### PROBLEM REQUIREMENTS
Please return all of the records that follow, exactly as written.

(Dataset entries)
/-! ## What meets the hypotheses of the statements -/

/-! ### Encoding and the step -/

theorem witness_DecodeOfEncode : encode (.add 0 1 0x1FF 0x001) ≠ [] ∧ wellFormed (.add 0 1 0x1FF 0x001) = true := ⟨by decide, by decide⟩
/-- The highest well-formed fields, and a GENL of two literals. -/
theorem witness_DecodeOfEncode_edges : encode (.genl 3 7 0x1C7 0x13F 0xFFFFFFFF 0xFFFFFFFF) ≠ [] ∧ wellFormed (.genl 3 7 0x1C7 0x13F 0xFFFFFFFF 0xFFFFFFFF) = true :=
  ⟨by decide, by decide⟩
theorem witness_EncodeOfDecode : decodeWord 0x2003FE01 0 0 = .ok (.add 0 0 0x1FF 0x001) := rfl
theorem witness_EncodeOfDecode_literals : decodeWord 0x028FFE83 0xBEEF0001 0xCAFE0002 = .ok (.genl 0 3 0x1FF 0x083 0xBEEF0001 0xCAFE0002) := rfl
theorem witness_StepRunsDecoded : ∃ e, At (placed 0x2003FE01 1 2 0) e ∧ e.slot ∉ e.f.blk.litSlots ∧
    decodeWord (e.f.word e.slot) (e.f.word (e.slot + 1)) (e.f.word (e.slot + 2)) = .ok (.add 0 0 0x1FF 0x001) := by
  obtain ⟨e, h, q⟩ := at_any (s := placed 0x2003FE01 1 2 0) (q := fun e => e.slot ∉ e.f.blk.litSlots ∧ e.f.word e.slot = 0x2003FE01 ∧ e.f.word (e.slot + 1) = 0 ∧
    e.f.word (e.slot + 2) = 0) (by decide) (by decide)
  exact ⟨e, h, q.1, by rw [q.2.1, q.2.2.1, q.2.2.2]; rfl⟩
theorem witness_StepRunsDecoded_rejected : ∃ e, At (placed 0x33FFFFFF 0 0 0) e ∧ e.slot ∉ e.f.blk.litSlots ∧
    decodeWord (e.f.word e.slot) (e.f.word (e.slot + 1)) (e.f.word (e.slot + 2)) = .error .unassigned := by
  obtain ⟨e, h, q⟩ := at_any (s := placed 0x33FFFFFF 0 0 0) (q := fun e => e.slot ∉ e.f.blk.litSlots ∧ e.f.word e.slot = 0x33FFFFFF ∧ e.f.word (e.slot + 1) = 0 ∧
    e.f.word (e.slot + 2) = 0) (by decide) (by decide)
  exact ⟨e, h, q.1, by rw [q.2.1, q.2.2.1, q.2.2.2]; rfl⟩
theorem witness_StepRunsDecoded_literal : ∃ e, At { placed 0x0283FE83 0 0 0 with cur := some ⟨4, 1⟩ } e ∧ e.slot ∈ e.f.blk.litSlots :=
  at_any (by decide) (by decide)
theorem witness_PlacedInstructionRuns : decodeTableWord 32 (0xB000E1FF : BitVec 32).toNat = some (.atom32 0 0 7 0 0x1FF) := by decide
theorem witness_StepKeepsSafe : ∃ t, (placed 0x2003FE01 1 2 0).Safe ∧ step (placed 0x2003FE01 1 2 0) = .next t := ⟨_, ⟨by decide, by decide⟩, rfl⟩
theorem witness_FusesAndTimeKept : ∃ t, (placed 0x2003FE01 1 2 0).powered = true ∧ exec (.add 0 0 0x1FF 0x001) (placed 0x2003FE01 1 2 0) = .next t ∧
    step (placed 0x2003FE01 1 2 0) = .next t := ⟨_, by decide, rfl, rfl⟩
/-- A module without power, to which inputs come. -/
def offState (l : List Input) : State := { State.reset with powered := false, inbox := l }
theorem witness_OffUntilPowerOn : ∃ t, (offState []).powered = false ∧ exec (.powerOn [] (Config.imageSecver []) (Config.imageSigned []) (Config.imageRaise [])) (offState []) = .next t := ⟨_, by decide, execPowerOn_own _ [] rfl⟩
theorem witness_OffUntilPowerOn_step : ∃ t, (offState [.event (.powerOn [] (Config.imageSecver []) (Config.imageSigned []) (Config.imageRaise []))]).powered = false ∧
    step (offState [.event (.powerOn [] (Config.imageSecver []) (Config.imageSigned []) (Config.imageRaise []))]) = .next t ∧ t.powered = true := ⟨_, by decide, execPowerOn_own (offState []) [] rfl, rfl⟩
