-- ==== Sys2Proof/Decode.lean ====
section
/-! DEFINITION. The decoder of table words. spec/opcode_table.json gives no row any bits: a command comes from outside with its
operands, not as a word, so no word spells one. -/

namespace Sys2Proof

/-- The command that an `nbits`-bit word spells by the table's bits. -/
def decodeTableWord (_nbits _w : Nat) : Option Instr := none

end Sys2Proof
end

### REPLY
/-! ## What meets the hypotheses of the statements -/

/-! ### Encoding and the step -/

theorem witness_DecodeOfEncode : encode (.add 0 1 0x1FF 0x001) ≠ [] ∧ wellFormed (.add 0 1 0x1FF 0x001) = true := ⟨by decide, by decide⟩
/-- The highest well-formed fields, and a GENL of two literals. -/
theorem witness_DecodeOfEncode_edges : encode (.genl 3 7 0x1C7 0x13F 0xFFFFFFFF 0xFFFFFFFF) ≠ [] ∧ wellFormed (.genl 3 7 0x1C7 0x13F 0xFFFFFFFF 0xFFFFFFFF) = true :=
  ⟨by decide, by decide⟩
theorem witness_EncodeOfDecode : decodeWord 0x2003FE01 0 0 = .ok (.add 0 0 0x1FF 0x001) := rfl
theorem witness_EncodeOfDecode_literals : decodeWord 0x028FFE83 0xBEEF0001 0xCAFE0002 = .ok (.genl 0 3 0x1FF 0x083 0xBEEF0001 0xCAFE0002) := rfl
theorem witness_StepRunsDecoded : ∃ e, At (placed 0x2003FE01 1 2 0) e ∧ e.slot ∉ e.f.blk.litSlots ∧
    decodeWord (e.f.word e.slot) (e.f.word (e.slot + 1)) (e.f.word (e.slot + 2)) = .ok (.add 0 0 0x1FF 0x001) := by
  obtain ⟨e, h, q⟩ := at_any (s := placed 0x2003FE01 1 2 0) (q := fun e => e.slot ∉ e.f.blk.litSlots ∧ e.f.word e.slot = 0x2003FE01 ∧ e.f.word (e.slot + 1) = 0 ∧
    e.f.word (e.slot + 2) = 0) (by decide) (by decide)
  exact ⟨e, h, q.1, by rw [q.2.1, q.2.2.1, q.2.2.2]; rfl⟩
theorem witness_StepRunsDecoded_rejected : ∃ e, At (placed 0x33FFFFFF 0 0 0) e ∧ e.slot ∉ e.f.blk.litSlots ∧
    decodeWord (e.f.word e.slot) (e.f.word (e.slot + 1)) (e.f.word (e.slot + 2)) = .error .unassigned := by
  obtain ⟨e, h, q⟩ := at_any (s := placed 0x33FFFFFF 0 0 0) (q := fun e => e.slot ∉ e.f.blk.litSlots ∧ e.f.word e.slot = 0x33FFFFFF ∧ e.f.word (e.slot + 1) = 0 ∧
    e.f.word (e.slot + 2) = 0) (by decide) (by decide)
  exact ⟨e, h, q.1, by rw [q.2.1, q.2.2.1, q.2.2.2]; rfl⟩
theorem witness_StepRunsDecoded_literal : ∃ e, At { placed 0x0283FE83 0 0 0 with cur := some ⟨4, 1⟩ } e ∧ e.slot ∈ e.f.blk.litSlots :=
  at_any (by decide) (by decide)
theorem witness_PlacedInstructionRuns : decodeTableWord 32 (0xB000E1FF : BitVec 32).toNat = some (.atom32 0 0 7 0 0x1FF) := by decide
theorem witness_StepKeepsSafe : ∃ t, (placed 0x2003FE01 1 2 0).Safe ∧ step (placed 0x2003FE01 1 2 0) = .next t := ⟨_, ⟨by decide, by decide⟩, rfl⟩
theorem witness_FusesAndTimeKept : ∃ t, (placed 0x2003FE01 1 2 0).powered = true ∧ exec (.add 0 0 0x1FF 0x001) (placed 0x2003FE01 1 2 0) = .next t ∧
    step (placed 0x2003FE01 1 2 0) = .next t := ⟨_, by decide, rfl, rfl⟩
/-- A module without power, to which inputs come. -/
def offState (l : List Input) : State := { State.reset with powered := false, inbox := l }
theorem witness_OffUntilPowerOn : ∃ t, (offState []).powered = false ∧ exec (.powerOn [] (Config.imageSecver []) (Config.imageSigned []) (Config.imageRaise [])) (offState []) = .next t := ⟨_, by decide, execPowerOn_own _ [] rfl⟩
theorem witness_OffUntilPowerOn_step : ∃ t, (offState [.event (.powerOn [] (Config.imageSecver []) (Config.imageSigned []) (Config.imageRaise []))]).powered = false ∧
    step (offState [.event (.powerOn [] (Config.imageSecver []) (Config.imageSigned []) (Config.imageRaise []))]) = .next t ∧ t.powered = true := ⟨_, by decide, execPowerOn_own (offState []) [] rfl, rfl⟩
-- ==== Sys2Proof/Decode.lean ====
section
/-! DEFINITION. The decoder of table words. spec/opcode_table.json gives no row any bits: a command comes from outside with its
operands, not as a word, so no word spells one. -/

namespace Sys2Proof

/-- The command that an `nbits`-bit word spells by the table's bits. -/
def decodeTableWord (_nbits _w : Nat) : Option Instr := none

end Sys2Proof
end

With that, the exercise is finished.